# Task brief
Please print the entries below exactly, from the line with "exact .inr (.inl ⟨ha, rfl⟩)" through the line with "by_cases ha : 0x4#4", including both of those lines and leaving out all others.

****************

/-! ## The frame of each operation (R31, R53, R81) -/

/-- Outside the bytes of the register that an operation writes, every byte reads as before: the frame
of `exec` over the register space, slot by slot. -/
theorem memRead_exec {i : Instr} {s t : State} (a : Addr) (hi : i ≠ .reset)
    (h : exec i s = .next t) :
    (a = 0x0#4 ∧ (i = .clrw ∨ i = .sample0 ∨ i = .sample1)) ∨
      ((a = 0x2#4 ∨ 0x8#4 ≤ a ∧ a ≤ 0xB#4) ∧ i = .tick) ∨
      ((0x4#4 ≤ a ∧ a ≤ 0x7#4 ∨ 0xC#4 ≤ a ∧ a ≤ 0xE#4) ∧ i = .snap) ∨
      memRead t.regs a = memRead s.regs a := by
  obtain ⟨rfl, -⟩ | ⟨rfl, hr⟩ | ⟨hpin, b, hr⟩ | ⟨-, hr⟩ := exec_regs_cases h
  · exact absurd rfl hi
  · rw [hr]
    by_cases ha : a = 0x2#4 ∨ 0x8#4 ≤ a ∧ a ≤ 0xB#4
    · exact .inr (.inl ⟨ha, rfl⟩)
    · exact .inr (.inr (.inr (memRead_tick ha _ _)))
  · rw [hr]
    by_cases ha : a = 0x0#4
    · exact .inl ⟨ha, .inr hpin⟩
    · exact .inr (.inr (.inr (memRead_sample ha b _)))
  · rw [hr]
    by_cases hsnap : i = .snap
    · subst hsnap
      by_cases ha : 0x4#4 ≤ a ∧ a ≤ 0x7#4 ∨ 0xC#4 ≤ a ∧ a ≤ 0xE#4
      · exact .inr (.inr (.inl ⟨ha, rfl⟩))
      · exact .inr (.inr (.inr (memRead_takeSnapshot ha _)))
    by_cases hclrw : i = .clrw
    · subst hclrw
      by_cases ha : a = 0x0#4
      · exact .inl ⟨ha, .inl rfl⟩
      · exact .inr (.inr (.inr (memRead_clearWake ha _)))
    rw [hostEffect_eq_self hsnap hclrw]
    exact .inr (.inr (.inr rfl))

/-- A host operation writes no register but `SNAP` (by `SNAP`) and `WAKE` (by `CLRW`). -/
theorem exec_host_frame {i : Instr} {s t : State} (hi : i.slot = .host) (h : exec i s = .next t) :
    t.regs.clock = s.regs.clock ∧ t.regs.sub = s.regs.sub ∧ t.regs.start = s.regs.start ∧
      t.regs.sy1 = s.regs.sy1 ∧ t.regs.sy2 = s.regs.sy2 ∧ t.regs.prev = s.regs.prev ∧
      (i ≠ .snap → t.regs.snap = s.regs.snap) ∧ (i ≠ .clrw → t.regs.wake = s.regs.wake) := by
  rw [exec_host hi] at h
  obtain rfl := Host.Outcome.next.inj h
  simp +contextual

/-- A pin operation is one of the two samples (R91, R92). -/
theorem Instr.eq_pinInstr_of_slot {i : Instr} (hi : i.slot = .pin) : ∃ b, i = pinInstr b := by
  cases i with
  | sample0 => exact ⟨false, rfl⟩
  | sample1 => exact ⟨true, rfl⟩
  | _ => cases hi

theorem exec_pin_frame {i : Instr} {s t : State} (hi : i.slot = .pin) (h : exec i s = .next t) :
    t.regs.clock = s.regs.clock ∧ t.regs.sub = s.regs.sub ∧ t.regs.start = s.regs.start ∧
      t.regs.snap = s.regs.snap ∧ t.out = s.out := by
  obtain ⟨b, rfl⟩ := Instr.eq_pinInstr_of_slot hi
  rw [exec_pinInstr] at h
  obtain rfl := Host.Outcome.next.inj h
  exact ⟨rfl, rfl, rfl, rfl, rfl⟩

theorem Instr.eq_tick_of_slot {i : Instr} (hi : i.slot = .tick) : i = .tick := by
  cases i with
  | tick => rfl
  | _ => cases hi

theorem exec_tick_frame {i : Instr} {s t : State} (hi : i.slot = .tick) (h : exec i s = .next t) :
    t.regs.wake = s.regs.wake ∧ t.regs.snap = s.regs.snap ∧ t.regs.sy1 = s.regs.sy1 ∧
      t.regs.sy2 = s.regs.sy2 ∧ t.regs.prev = s.regs.prev ∧ t.out = s.out := by
  obtain rfl := Instr.eq_tick_of_slot hi
  rw [exec_tick] at h
  obtain rfl := Host.Outcome.next.inj h
  simp

/-- Settles O46 from the frame over the register space and the frame of each slot's operations. -/
theorem frameOfTheRegisterSpace : Obligations.FrameOfTheRegisterSpace := by
  intro i s t a hi h
  exact ⟨memRead_exec a hi h, fun hs => exec_host_frame hs h, fun hs => exec_pin_frame hs h,
    fun hs => exec_tick_frame hs h⟩

/-! ## The outputs of a cycle (R33, R134) -/

/-- Settles O42: what a step records is the output function of the registers at its start. -/
theorem outputsComeFromTheStateAtTheStartOfTheCycle :
    Obligations.OutputsComeFromTheStateAtTheStartOfTheCycle := by
  intro s t v h
  have hout : t.out = s.regs.outputs v := step_out h
  rw [hout]
  refine ⟨rfl, fun ⟨hrst, hsel, hwe⟩ => ?_, fun hno => ?_⟩
  · simp [Regs.outputs, hrst, hsel, hwe]
  · exact if_neg fun hread => hno (by simpa [and_assoc] using hread)

/-! ## Host writes (R34, R38, R58) -/

/-- A write that is neither `SNAP` nor `CLRW` stores nothing anywhere. -/
theorem memWrite_eq_self {a : Addr} {x : Byte} (h : ¬ (a = 0x1#4 ∧ (x = 0x01#8 ∨ x = 0x02#8)))
    (r : Regs) : memWrite r a x = r := by
  by_cases hnop : a = 0x1#4 ∧ x = 0x00#8
  · obtain ⟨rfl, rfl⟩ := hnop
    exact memWrite_nop r
  · have hwf : (Instr.wrIgn a x).wf = true := by grind [Instr.wf, isCommandWrite]
    exact memWrite_of_wf hwf r

/-- A host slot that writes neither `SNAP` nor `CLRW` leaves the registers alone. -/
theorem Regs.hostOp_eq_self {v : InVec}
    (h : ¬ (vecSel v = true ∧ vecWe v = true ∧ vecAddr v = 0x1#4 ∧
      (vecWdata v = 0x01#8 ∨ vecWdata v = 0x02#8))) (r : Regs) : r.hostOp v = r := by
  unfold Regs.hostOp
  split
  · rename_i hw
    obtain ⟨hsel, hwe⟩ := Bool.and_eq_true_iff.1 hw
    exact memWrite_eq_self (fun hc => h ⟨hsel, hwe, hc⟩) r
  · rfl

/-- Cycles without reset that agree in tick, pin and host effect leave the same registers (R53). -/
theorem Regs.next_congr {c : Config} {v w : InVec} {r : Regs} (hv : vecRst v = false)
    (hw : vecRst w = false) (htick : vecTick w = vecTick v) (hpin : vecPin w = vecPin v)
    (hhost : r.hostOp v = r.hostOp w) : r.next c v = r.next c w := by
  simp only [Regs.next, hv, hw, htick, hpin, hhost]

/-- Settles O43: neither host slot has an effect, so the two cycles are the same tick and sample. -/
theorem onlySnapAndClrwActFromTheHostSlot : Obligations.OnlySnapAndClrwActFromTheHostSlot := by
  intro s t u v w hv hw hidle htick hpin hno hstep hstep'
  obtain ⟨-, rfl⟩ := step_inv hstep
  obtain ⟨-, rfl⟩ := step_inv hstep'
  have hhost : s.regs.hostOp v = s.regs.hostOp w := by
    rw [Regs.hostOp_eq_self hno, Regs.hostOp_eq_self (by simp [hidle])]
  simp only [State.after_regs, State.nextInput_placeInput, State.takeInput_regs,
    State.takeInput_cfg, State.placeInput_regs, State.placeInput_cfg, ← Regs.next_eq]
  exact Regs.next_congr hv hw htick hpin hhost

/-! ## Wide registers, byte by byte (R35) -/

/-- Byte `k` of `SNAP` stands at `0x4 + k`. -/
theorem memRead_snap_byte (r : Regs) (k : Fin 4) :
    memRead r (BitVec.ofNat 4 (4 + k)) = byteOf r.snap k := by
  match k with
  | 0 | 1 | 2 | 3 => rfl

****************

# Solution to this problem
    · exact .inr (.inl ⟨ha, rfl⟩)
    · exact .inr (.inr (.inr (memRead_tick ha _ _)))
  · rw [hr]
    by_cases ha : a = 0x0#4
    · exact .inl ⟨ha, .inr hpin⟩
    · exact .inr (.inr (.inr (memRead_sample ha b _)))
  · rw [hr]
    by_cases hsnap : i = .snap
    · subst hsnap
      by_cases ha : 0x4#4 ≤ a ∧ a ≤ 0x7#4 ∨ 0xC#4 ≤ a ∧ a ≤ 0xE#4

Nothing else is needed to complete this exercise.